(Stored items)
*** Begin section ***

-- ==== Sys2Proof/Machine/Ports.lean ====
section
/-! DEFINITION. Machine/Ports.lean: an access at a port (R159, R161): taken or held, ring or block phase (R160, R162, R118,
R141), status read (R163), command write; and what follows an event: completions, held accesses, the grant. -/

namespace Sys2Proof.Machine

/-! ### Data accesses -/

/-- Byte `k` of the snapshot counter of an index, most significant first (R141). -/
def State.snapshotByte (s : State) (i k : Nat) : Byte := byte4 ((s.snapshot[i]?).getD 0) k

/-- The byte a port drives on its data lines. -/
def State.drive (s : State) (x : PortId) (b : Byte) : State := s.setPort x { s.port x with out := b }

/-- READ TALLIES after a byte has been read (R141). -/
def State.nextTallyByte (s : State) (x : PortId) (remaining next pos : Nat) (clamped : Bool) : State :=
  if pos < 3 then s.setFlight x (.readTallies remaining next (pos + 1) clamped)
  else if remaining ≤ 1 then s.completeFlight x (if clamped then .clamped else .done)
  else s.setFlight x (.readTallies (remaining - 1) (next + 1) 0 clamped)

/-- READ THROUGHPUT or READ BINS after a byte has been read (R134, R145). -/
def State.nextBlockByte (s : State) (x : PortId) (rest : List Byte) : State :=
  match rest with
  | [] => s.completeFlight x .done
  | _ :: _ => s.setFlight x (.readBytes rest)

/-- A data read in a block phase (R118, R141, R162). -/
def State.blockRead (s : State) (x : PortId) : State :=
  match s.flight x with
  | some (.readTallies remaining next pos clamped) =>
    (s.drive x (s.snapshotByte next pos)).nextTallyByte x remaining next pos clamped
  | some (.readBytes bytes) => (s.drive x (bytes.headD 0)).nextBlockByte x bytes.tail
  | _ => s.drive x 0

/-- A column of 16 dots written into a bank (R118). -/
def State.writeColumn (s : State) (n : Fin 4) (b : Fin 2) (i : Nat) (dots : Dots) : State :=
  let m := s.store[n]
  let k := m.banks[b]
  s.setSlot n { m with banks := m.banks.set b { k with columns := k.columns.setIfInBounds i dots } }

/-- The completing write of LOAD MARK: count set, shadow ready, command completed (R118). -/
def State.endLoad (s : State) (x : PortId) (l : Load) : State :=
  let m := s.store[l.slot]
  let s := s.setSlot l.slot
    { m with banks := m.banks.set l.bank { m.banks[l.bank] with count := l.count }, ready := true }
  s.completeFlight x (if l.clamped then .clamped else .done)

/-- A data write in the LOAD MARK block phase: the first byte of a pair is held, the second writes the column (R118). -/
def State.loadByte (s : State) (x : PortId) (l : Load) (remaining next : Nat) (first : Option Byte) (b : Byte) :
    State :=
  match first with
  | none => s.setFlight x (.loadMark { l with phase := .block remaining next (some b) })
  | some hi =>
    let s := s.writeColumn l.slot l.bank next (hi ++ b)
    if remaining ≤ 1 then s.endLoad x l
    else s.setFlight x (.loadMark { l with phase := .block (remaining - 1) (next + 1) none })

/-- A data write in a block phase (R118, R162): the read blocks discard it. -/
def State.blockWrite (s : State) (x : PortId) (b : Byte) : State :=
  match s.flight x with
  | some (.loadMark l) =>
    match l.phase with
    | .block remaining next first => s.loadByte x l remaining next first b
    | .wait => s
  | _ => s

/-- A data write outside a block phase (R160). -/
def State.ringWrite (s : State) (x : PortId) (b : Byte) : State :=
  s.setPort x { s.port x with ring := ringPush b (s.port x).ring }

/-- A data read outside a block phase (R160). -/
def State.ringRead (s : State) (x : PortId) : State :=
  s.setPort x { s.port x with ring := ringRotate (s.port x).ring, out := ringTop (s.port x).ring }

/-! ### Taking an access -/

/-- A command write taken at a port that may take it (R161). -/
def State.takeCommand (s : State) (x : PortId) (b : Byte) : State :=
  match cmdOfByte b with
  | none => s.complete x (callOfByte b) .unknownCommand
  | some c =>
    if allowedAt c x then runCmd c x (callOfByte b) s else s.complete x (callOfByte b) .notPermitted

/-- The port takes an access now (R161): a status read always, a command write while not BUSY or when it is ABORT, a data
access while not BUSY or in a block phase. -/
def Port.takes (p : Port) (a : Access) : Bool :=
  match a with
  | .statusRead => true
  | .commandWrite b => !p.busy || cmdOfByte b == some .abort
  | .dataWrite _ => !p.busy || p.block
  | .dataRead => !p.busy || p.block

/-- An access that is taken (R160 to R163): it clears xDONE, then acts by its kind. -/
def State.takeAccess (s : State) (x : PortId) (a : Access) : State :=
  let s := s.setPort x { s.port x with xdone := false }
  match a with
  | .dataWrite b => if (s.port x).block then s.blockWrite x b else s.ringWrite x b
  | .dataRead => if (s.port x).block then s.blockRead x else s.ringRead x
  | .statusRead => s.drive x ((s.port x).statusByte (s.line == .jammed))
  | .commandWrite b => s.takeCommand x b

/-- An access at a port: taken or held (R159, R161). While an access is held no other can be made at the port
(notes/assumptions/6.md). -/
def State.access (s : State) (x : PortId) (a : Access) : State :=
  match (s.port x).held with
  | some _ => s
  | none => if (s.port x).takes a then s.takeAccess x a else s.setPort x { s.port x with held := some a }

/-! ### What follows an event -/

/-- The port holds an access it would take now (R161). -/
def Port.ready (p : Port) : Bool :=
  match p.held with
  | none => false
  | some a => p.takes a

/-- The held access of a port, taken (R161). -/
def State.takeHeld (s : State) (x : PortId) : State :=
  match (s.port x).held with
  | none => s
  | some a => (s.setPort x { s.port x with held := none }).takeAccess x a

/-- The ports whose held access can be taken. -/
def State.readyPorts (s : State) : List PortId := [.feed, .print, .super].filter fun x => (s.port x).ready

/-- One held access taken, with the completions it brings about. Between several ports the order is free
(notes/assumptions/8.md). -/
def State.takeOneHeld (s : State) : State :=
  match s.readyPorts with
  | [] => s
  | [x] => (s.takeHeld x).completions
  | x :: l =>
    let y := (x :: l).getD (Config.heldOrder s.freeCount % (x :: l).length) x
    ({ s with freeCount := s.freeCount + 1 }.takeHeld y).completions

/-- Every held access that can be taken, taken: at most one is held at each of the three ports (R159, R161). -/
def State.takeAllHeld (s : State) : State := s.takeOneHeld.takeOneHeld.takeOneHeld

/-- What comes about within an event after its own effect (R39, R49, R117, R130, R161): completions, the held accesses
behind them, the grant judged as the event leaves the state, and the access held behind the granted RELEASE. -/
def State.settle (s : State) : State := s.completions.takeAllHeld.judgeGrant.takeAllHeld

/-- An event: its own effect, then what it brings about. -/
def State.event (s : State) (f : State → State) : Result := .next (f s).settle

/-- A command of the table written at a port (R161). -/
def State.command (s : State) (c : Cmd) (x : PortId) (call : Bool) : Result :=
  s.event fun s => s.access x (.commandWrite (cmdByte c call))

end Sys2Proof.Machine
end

*** End section ***
*** Begin section ***

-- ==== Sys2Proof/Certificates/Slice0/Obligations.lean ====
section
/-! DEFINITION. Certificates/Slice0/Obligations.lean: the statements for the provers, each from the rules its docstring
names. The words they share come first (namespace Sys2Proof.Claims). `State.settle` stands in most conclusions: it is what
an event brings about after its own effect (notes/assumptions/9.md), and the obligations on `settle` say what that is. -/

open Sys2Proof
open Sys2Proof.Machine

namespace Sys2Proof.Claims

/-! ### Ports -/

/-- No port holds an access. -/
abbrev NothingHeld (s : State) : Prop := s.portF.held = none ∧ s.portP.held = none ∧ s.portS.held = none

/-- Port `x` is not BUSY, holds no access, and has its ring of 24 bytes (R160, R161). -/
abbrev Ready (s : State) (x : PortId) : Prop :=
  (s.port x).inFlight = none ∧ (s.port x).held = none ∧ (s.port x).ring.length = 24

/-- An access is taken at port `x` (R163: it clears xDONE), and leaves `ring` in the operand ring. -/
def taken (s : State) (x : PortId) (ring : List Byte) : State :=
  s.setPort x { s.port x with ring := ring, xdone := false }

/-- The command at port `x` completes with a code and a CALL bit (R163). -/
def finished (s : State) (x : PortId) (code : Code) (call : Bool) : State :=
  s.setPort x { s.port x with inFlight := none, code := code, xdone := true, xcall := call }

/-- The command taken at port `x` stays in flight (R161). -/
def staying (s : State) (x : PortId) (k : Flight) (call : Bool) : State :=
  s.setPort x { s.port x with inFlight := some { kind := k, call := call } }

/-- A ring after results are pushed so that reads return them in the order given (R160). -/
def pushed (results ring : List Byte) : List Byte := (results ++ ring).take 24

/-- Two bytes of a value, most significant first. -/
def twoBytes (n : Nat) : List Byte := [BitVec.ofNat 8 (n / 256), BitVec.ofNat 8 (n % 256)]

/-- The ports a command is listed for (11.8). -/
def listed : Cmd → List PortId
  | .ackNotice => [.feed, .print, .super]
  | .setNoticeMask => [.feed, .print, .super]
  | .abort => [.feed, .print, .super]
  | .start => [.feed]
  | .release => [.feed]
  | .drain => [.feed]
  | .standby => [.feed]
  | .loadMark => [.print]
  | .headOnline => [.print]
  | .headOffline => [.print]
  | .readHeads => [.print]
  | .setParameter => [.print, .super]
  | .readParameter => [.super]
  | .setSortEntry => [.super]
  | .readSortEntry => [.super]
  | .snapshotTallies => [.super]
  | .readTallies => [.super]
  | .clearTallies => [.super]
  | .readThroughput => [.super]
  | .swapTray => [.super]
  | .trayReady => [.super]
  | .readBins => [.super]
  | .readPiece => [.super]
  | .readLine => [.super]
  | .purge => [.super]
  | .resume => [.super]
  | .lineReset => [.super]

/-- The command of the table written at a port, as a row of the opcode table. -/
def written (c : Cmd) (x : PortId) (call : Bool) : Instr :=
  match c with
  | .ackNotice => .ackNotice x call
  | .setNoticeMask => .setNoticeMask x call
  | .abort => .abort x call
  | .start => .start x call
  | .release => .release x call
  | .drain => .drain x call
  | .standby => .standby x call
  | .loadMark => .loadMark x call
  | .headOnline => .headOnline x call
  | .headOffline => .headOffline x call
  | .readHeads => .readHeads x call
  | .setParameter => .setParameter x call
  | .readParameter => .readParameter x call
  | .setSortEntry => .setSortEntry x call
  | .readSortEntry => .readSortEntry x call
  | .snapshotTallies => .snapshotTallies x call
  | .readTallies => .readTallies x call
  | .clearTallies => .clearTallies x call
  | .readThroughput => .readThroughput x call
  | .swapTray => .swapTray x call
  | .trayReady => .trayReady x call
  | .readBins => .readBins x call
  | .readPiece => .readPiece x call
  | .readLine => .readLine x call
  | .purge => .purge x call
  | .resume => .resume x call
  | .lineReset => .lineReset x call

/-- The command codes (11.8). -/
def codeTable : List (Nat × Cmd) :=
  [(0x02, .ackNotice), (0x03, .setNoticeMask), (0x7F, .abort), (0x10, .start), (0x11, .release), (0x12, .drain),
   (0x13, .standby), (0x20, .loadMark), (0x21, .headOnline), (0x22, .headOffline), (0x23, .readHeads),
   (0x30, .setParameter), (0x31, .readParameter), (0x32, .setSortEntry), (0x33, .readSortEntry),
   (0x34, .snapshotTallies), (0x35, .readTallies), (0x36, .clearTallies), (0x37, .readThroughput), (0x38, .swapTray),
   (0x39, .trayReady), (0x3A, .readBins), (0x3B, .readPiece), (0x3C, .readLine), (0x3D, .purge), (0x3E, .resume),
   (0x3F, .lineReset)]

*** End section ***

Work item -
Whenever the word "snapshotTallies" appears in a line of the data above, that line counts. Say how many lines count, and nothing more.

Expected answer -
3